• **Instructions to follow**
Which lines in the data below contain the word "setWidth"? Return each of them.

• **Records supplied**
-- ==== Sys2Proof/Machine/Vector.lean ====
section
/-!
DEFINITION. The vector unit (10 R187-R208): lane arithmetic, predicates, compares, vector memory, reductions, permutes, masks.
-/

namespace Sys2Proof.Machine

/-! ## Predicates and merging -/

/-- Whether a lane is active (R190). -/
def Thread.lanes (t : Thread) (k : BitVec 3) (i : Nat) : Bool := k == 0 || maskBit (t.kv k) i
/-- The value that an inactive lane keeps: a VOID destination counts as zero (R190). -/
def Thread.keep (t : Thread) {n : Nat} (d : BitVec n) : Vec := if (t.vReg d.toNat).st.empty then 0 else t.vv d
/-- The result of a predicated instruction (R190). -/
def blend (act : Nat → Bool) (z : BitVec 1) (keep : Vec) (f : Nat → BitVec 32) : Vec :=
  ofLanes (fun i => if act i then f i else if z = 1 then 0 else lane keep i)

/-- A short vector instruction: `f` gives each active lane from the thread's registers. -/
def vecOp (legal : Bool) (srcs : List RegRef) (f : Thread → Nat → BitVec 32) (k : BitVec 3) (z : BitVec 1) (d : BitVec 4)
    (s : State) : State :=
  issue { len := 4, legal := legal && predOk k z, srcs := srcs, dsts := [vRef d.toNat] }
    (fun s => s.done 4 (fun t => t.setV d (blend (t.lanes k) z (t.keep d) (f t)))) s

/-- `OP vd, va, vb` (R193). -/
def vec3 (f : BitVec 32 → BitVec 32 → BitVec 32) (b a : BitVec 4) (k : BitVec 3) (z : BitVec 1) (d : BitVec 4) (s : State) : State :=
  vecOp true [vRef a.toNat, vRef b.toNat] (fun t i => f (lane (t.vv a) i) (lane (t.vv b) i)) k z d s
/-- `OPS vd, va, g` (R193): g[31:0] in every lane. -/
def vec3s (f : BitVec 32 → BitVec 32 → BitVec 32) (g : BitVec 6) (a : BitVec 4) (k : BitVec 3) (z : BitVec 1) (d : BitVec 4)
    (s : State) : State :=
  vecOp true [vRef a.toNat, gRef g.toNat] (fun t i => f (lane (t.vv a) i) ((t.gv g).setWidth 32)) k z d s
/-- `OP vd, va` (R193). -/
def vec2 (f : BitVec 32 → BitVec 32) (a : BitVec 4) (k : BitVec 3) (z : BitVec 1) (d : BitVec 4) (s : State) : State :=
  vecOp true [vRef a.toNat] (fun t i => f (lane (t.vv a) i)) k z d s
/-- `OP vd, va, vb` with d as a source (R195). -/
def vec4 (f : BitVec 32 → BitVec 32 → BitVec 32 → BitVec 32) (b a : BitVec 4) (k : BitVec 3) (z : BitVec 1) (d : BitVec 4)
    (s : State) : State :=
  vecOp true [vRef d.toNat, vRef a.toNat, vRef b.toNat]
    (fun t i => f (lane (t.vv a) i) (lane (t.vv b) i) (lane (t.vv d) i)) k z d s
/-- `OPS vd, va, g` with d as a source (R195). -/
def vec4s (f : BitVec 32 → BitVec 32 → BitVec 32 → BitVec 32) (g : BitVec 6) (a : BitVec 4) (k : BitVec 3) (z : BitVec 1)
    (d : BitVec 4) (s : State) : State :=
  vecOp true [vRef d.toNat, vRef a.toNat, gRef g.toNat]
    (fun t i => f (lane (t.vv a) i) ((t.gv g).setWidth 32) (lane (t.vv d) i)) k z d s

/-! ## Lane results (R193-R195) -/

/-- The high 32 bits of a product, signed and unsigned. -/
def mulh32 (a b : BitVec 32) : BitVec 32 := BitVec.ofInt 32 (a.toInt * b.toInt / 2 ^ 32)
def mulhu32 (a b : BitVec 32) : BitVec 32 := BitVec.ofNat 32 (a.toNat * b.toNat / 2 ^ 32)
/-- Shifts by the low five bits. -/
def shl32 (a b : BitVec 32) : BitVec 32 := a <<< (b.toNat % 32)
def shr32 (a b : BitVec 32) : BitVec 32 := a >>> (b.toNat % 32)
def sar32 (a b : BitVec 32) : BitVec 32 := a.sshiftRight (b.toNat % 32)
/-- Saturating sums. -/
def addSat (a b : BitVec 32) : BitVec 32 := sat32 (a.toInt + b.toInt)
def subSat (a b : BitVec 32) : BitVec 32 := sat32 (a.toInt - b.toInt)
def absSat (a : BitVec 32) : BitVec 32 := sat32 a.toInt.natAbs
/-- The sign bit cleared or inverted (R194). -/
def fabs32 (a : BitVec 32) : BitVec 32 := a &&& 0x7FFFFFFF
def fneg32 (a : BitVec 32) : BitVec 32 := a ^^^ 0x80000000
/-- The dot product of four signed bytes (R195). -/
def dot4 (a b d : BitVec 32) : BitVec 32 :=
  d + BitVec.ofInt 32 (((List.range 4).map (fun j => (a.extractLsb' (8 * j) 8).toInt * (b.extractLsb' (8 * j) 8).toInt)).foldl (· + ·) 0)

• **Task output**
  vecOp true [vRef a.toNat, gRef g.toNat] (fun t i => f (lane (t.vv a) i) ((t.gv g).setWidth 32)) k z d s
    (fun t i => f (lane (t.vv a) i) ((t.gv g).setWidth 32) (lane (t.vv d) i)) k z d s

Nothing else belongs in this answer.